Buy A Complex Of Submarine Pits

[Image: Courtesy of Sotheby's].

Back to opportunities in real estate: if you were tempted by the Minneapolis skyway but you're saving your money for something a bit warmer throughout the year, consider snapping up the "Submarine Pits on Boca Chica Key."

[Image: Courtesy of Sotheby's].

As Sotheby's describes the carved landscape of submarine docking pens, the pits can be found amidst "approximately 122 acres of vacant land just north of Key West."

Here's the site on Google Maps.

[Images: Courtesy of Sotheby's].

They're basically just deep slots blasted through the coral and limestone, barely visible beneath the water line in the form of somewhat ominous black strips where the ground drops away.
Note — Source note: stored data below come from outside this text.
-- ==== Sys2Proof/Certificates/Slice0/Obligations.lean ====
section
/-!
DEFINITION. The statements for the provers: one `def Obligations.<Name> : Prop` each.
-/

open Sys2Proof Sys2Proof.Machine

/-! ## Encoding and stepping -/

/-- Worked encodings of the spec decode to the instructions they stand for: those beside R187, R189, R213, R218, R244, R282, R323, R391
and R415, Table 15.5 (R338) and the TLBI of R461. -/
def Obligations.WorkedWordsDecode : Prop :=
  decode 0x30EC0000000B00000C00000A = .ok (.ffma ⟨0, false, 0, false, 0⟩ .f32 11 12 10)
  ∧ decode 0x326EC0C00001000004000009 = .ok (.fcmplt ⟨11, false, 0, false, 0⟩ .f32 1 4 9)
  ∧ decode 0x60EC0080000080000180_0002 = .ok (.vfma ⟨0, false, 0, false, 0⟩ .f32 0 1 (.view 2))
  ∧ decode 0x632C1080000380000180_0002 = .ok (.vcmp ⟨0, false, 0, false, 0⟩ .f32 .lt 3 1 (.view 2))
  ∧ decode 0x805C00E000E080000080_0001 = .ok (.mma ⟨0, false, 0, false, 0⟩ .e4m3 0 0 1)
  ∧ decode 0x817C00E000E1E000E080_0005 = .ok (.mscale ⟨0, false, 0, false, 0⟩ 1 0 5)
  ∧ decode 0x402C00000004A0065200_0000 = .ok (.ld ⟨0, false, 0, false, 0⟩ .f32 4 ⟨3, 5, 2⟩)
  ∧ decode 0x504000A00004A0000169_0003 = .ok (.csplit ⟨0, false, 0, false, 0⟩ ⟨0, 0, 4⟩ ⟨0, 0, 1⟩ (.imm 0x90003))
  ∧ decode 0x90080000000960000300_000C = .ok (.sendq ⟨0, false, 0, false, 0⟩ 2 9 3 12)
  ∧ decode 0x90440000000560000500_0008 = .ok (.replyq ⟨0, false, 0, false, 0⟩ 1 5 5 8)
  ∧ decode 0x908020000009A0000300_0004
      = .ok (.sendc ⟨0, false, 0, false, 0⟩ .copy 9 ⟨0, 0, 3⟩ 4)
  ∧ decode 0xA1A000400125A0080200_000A
      = .ok (.aopr ⟨0, false, 0, false, 0⟩ 8 0 (.remote 9 5) ⟨4, 0, 2⟩ 10)
  ∧ decode 0xA04000A00001A0000200_0003 = .ok (.barrive ⟨0, false, 0, false, 0⟩ ⟨0, 0, 1⟩ (some ⟨0, 0, 2⟩) 3)
  ∧ decode 0xA0C000A00005A0000160_0002 = .ok (.clook ⟨0, false, 0, false, 0⟩ ⟨0, 0, 5⟩ ⟨0, 0, 1⟩ (.imm 2))
  ∧ decode 0xA1000000000400000000_0000 = .ok (.specq ⟨0, false, 0, false, 0⟩ 4)
  ∧ decode 0xA22C00E000C600000600_0007 = .ok (.collopen ⟨0, false, 0, false, 0⟩ .f32 (.land 6) 6 7)
  ∧ decode 0xA2400000000000000800_0000 = .ok (.collclose ⟨0, false, 0, false, 0⟩ 8)
  ∧ decode 0xA1EC00E000C400000800_000A = .ok (.coll ⟨0, false, 0, false, 0⟩ .f32 (.land 4) 8 10)
  ∧ decode 0x03000000000A00000B00_000C = .ok (.tlbi ⟨0, false, 0, false, 0⟩ 10 11 12)
  ∧ decodeSteward 0x01C4B60B = .mvFill 12 9 28
  ∧ decodeSteward 0x0004050B = .mvNext 10 8 0

/-- Decoding the word of a well-formed instruction gives it back, with every operand at every value that the encoding
admits: no bit of an encoding is dropped (R131 to R143). -/
def Obligations.EncodedWordDecodesBack : Prop :=
  ∀ (i : Instr) (c : Code), i.wellFormed = true → encode i = some c → decodeTableWord c.nbits c.w = some i

/-- Every bit of a legal Tchina word is accounted for: the instruction that the decoder reads encodes to the same word, and
is well-formed (R131 to R142). -/
def Obligations.LegalWordEncodesBack : Prop :=
  ∀ (w : Nat) (i : Instr), w < 2 ^ 96 → decode w = .ok i → encode i = some ⟨96, w⟩ ∧ i.wellFormed = true

/-- The step that a task's turn takes when its context issues (R126, R132): the word at PC, fetched from the kernel image
without an uncorrectable memory error, is decoded and run by `exec` in the state after the turn's cycles have passed, the
core has noted the issue and the strike horizon's history the context. A fetch that meets no memory error changes nothing,
and `ctxRemember` nothing unless the strike horizon is on. The steward's turn runs the instruction that its parcel at pc
decodes to, and an event's turn runs the event (R302, R303, log 1). With an empty agenda a cycle passes; one that passes
changes nothing but the time while no landing hold keeps a write and nothing waits for its time. -/
def Obligations.StepRunsTheDecodedInstruction : Prop :=
  (∀ (s v : State) (t : Turn) (rest : List Turn) (w : Who) (i : Instr),
      s.agenda = t :: rest → t.act = .core →
      let s' := s.begin t rest
      let u := s'.issues.ctxRemember
      let pc := s'.regs.pc.toNat
      s'.issuer = some w → s'.mayIssue = true → w.image.legal pc = true →
      u.imageCheck w (w.image.codeOff + pc) 12 = .ok v → decode (u.iword w.part w.image pc) = .ok i →
      step s = exec i v ∧ (Clean s' → v = u) ∧ (s'.shz s'.cur.tile = false → u = s'.issues)
        ∧ u.ctx = s'.ctx ∧ u.mem = s'.mem ∧ s'.cycle = s.cycle + t.dt ∧ s'.cur = t.cur ∧ s'.agenda = rest)
  ∧ (∀ (s : State) (t : Turn) (rest : List Turn), (s.agenda = [] → step s = .next (s.pass 1).catchUp)
      ∧ (Quiescent s → s.catchUp = s)
      ∧ (∀ n, (∀ x ∈ s.tiles, x.2.loc.landHold = []) → s.pass n = { s with cycle := s.cycle + n })
      ∧ (s.agenda = t :: rest →
          let s' := s.begin t rest
          (∀ i, t.act = .event i → step s = exec i s')
          ∧ (t.act = .steward → s'.stw.prog ≠ .builtin → s'.stwStopped = false → s'.stw.runs = true →
              inScratch s'.stw.pc.toNat (stewardLength (s'.stw.scratchNat s'.stw.pc.toNat 2)) = true →
              step s = exec (decodeSteward (s'.stw.scratchNat s'.stw.pc.toNat 4)) s')))

/-- A word at PC that is illegal, or a PC that is no legal code offset, traps with ILLEGAL, subcode 0x00, whatever the
word's guard says (R141, R142). -/
def Obligations.IllegalWordTraps : Prop :=
  ∀ (s : State) (t : Turn) (rest : List Turn) (w : Who),
    s.agenda = t :: rest → t.act = .core →
    let s' := s.begin t rest
    let pc := s'.regs.pc.toNat
    s'.issuer = some w → s'.mayIssue = true → Delivers s' w →
    (w.image.legal pc = false
      ∨ (∃ v, s'.issues.ctxRemember.imageCheck w (w.image.codeOff + pc) 12 = .ok v)
        ∧ ∃ e, decode (s'.issues.iword w.part w.image pc) = .error e) →
    ∃ u, step s = .next u ∧ Trapped s' u w cIllegal 0

/-- No instruction and no event is refused: every one answers a next state, but for an access to a physical address that
does not exist (Table 1.1): there the model stops, which is its own choice (log 63, DESIGN CHOICE). -/
def Obligations.EveryInstructionAnswers : Prop :=
  ∀ (i : Instr) (s : State), (∃ t, exec i s = .next t) ∨ exec i s = .fault .absentAddress

/-- R135. G = 0000 is true, 0nnn is p<n>, 1nnn is not p<n>, 1000 is illegal; a false guard suppresses every guarded instruction
but SEL: PC advances by 12, and registers, memory, counters, flags, queues and engines stand (the hold of R136 does not apply
to it). A matrix instruction in a NOMX kernel traps at decode and is left out. SEL executes either way and its guard
selects. -/
def Obligations.FalseGuardSuppresses : Prop :=
  (∀ r : Regs, guardTrue r 0 = true)
  ∧ (∀ (r : Regs) (n : BitVec 3), n ≠ 0 →
      guardTrue r (n.setWidth 4) = r.readP n ∧ guardTrue r (8 ||| n.setWidth 4) = !r.readP n)
  ∧ (∀ (w : Nat) (i : Instr), field w 78 4 = 8 → decode w ≠ .ok i)
  ∧ (∀ (i : Instr) (s : State) (w : Who) (h : Hint), i.hint? = some h → s.issuer = some w → guardTrue s.regs h.g = false →
      w.image.nomx = false ∨ isMatrix i = false → (∀ t d a b, i ≠ .sel h t d a b) →
      exec i s = .next (s.stepped { h with stag := 0 } id))
  ∧ ∀ (s : State) (w : Who) (h : Hint) (t : Ty) (d a : Reg) (b : RegImm), s.issuer = some w →
      exec (.sel h t d a b) s = .next (s.stepped h fun r => r.writeX d (wordOfInt (wrapInt
        (if guardTrue s.regs h.g then intOf (s.x a) t else intOf (RegImm.value b s) t) t)))

/-- x0 reads zero and p0 true, writes to them are discarded; any other register reads as it was last written, and a write
leaves every other register alone (R137, R138). -/
def Obligations.RegisterFile : Prop :=
  ∀ (r : Regs) (i j : Reg) (v : Word) (p q : Preg) (b : Bool) (m n : Nat) (c : Cap),
    r.readX 0 = 0 ∧ r.writeX 0 v = r ∧ r.readP 0 = true ∧ r.writeP 0 b = r
    ∧ (i ≠ 0 → (r.writeX i v).readX i = v) ∧ (j ≠ i → (r.writeX i v).readX j = r.readX j)
    ∧ (p ≠ 0 → (r.writeP p b).readP p = b) ∧ (q ≠ p → (r.writeP p b).readP q = r.readP q)
    ∧ (r.writeC m (some c)).readC m = some c ∧ (n ≠ m → (r.writeC m (some c)).readC n = r.readC n)
    ∧ (n ≠ m → (r.writeC m none).readC n = r.readC n)

/-- Every step keeps memory in its canonical form: addresses rise and no entry equals what an unlisted address reads
as. -/
def Obligations.StepsKeepMemoryCanonical : Prop := Kept fun s => Memory.wf s.mem = true

/-- Memory after reset lists nothing and has the canonical form; no partition, no kernel and no task exists, W is 4 µs (R403), the cycle
is 0 (R100). The x registers are 0 and the agenda is empty, which are the model's own (logs 2 and 1, DESIGN CHOICE). -/
def Obligations.ResetState : Prop :=
  Memory.wf State.reset.mem = true ∧ State.reset.mem = [] ∧ State.reset.parts = [] ∧ State.reset.cycle = 0
  ∧ State.reset.agenda = []
  ∧ (∀ t c, State.reset.whoAt t c = none)
  ∧ (∀ t c i, (State.reset.ctxAt t c).regs.readX i = 0)
  ∧ State.reset.fabric.wlen = 4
[Images: Courtesy of Sotheby's].

The site is zoned as a "Commercial Fishing Special District," perhaps implying some future reuse of the submarine pens as exotic fish farms.

But imagine all the weird opportunities here for submerged foundations, underwater hotel rooms, or other half-aquatic facilities—even something like the Danish National Maritime Museum by BIG—looped in and around these linear, Nazca-like features.

[Image: The Danish National Maritime Museum by BIG; photo by Luca Santiago Mora via Dezeen].

From Sotheby's:
This parcel was used by the Navy Air Station to house its submarine war ships during the Cuban Missile Crisis and has a very colorful and distinct history. Perfect for marine use and development in a great location. Property includes seven finger cut coral canals that are 90 feet wide and over 25 feet deep, plus a deep water basin with dredged entry channel that provides passage to Boca Chica Channel (Oceanside) and Key West Harbor (Bayside).
The asking price?

[Images: Courtesy of Sotheby's].

A mere $21.2 million—but then these drowned geoglyphs in the semitropical sun can be all yours.

(Spotted via Curbed Miami. Previously on BLDGBLOG: Buy a Skyway, Buy a Fort, Buy a Lighthouse, Buy an Underground Kingdom, Buy a Prison, Buy a Tube Station, Buy an Archipelago, Buy a Map, Buy a Torpedo-Testing Facility, Buy a Silk Mill, Buy a Fort, Buy a Church).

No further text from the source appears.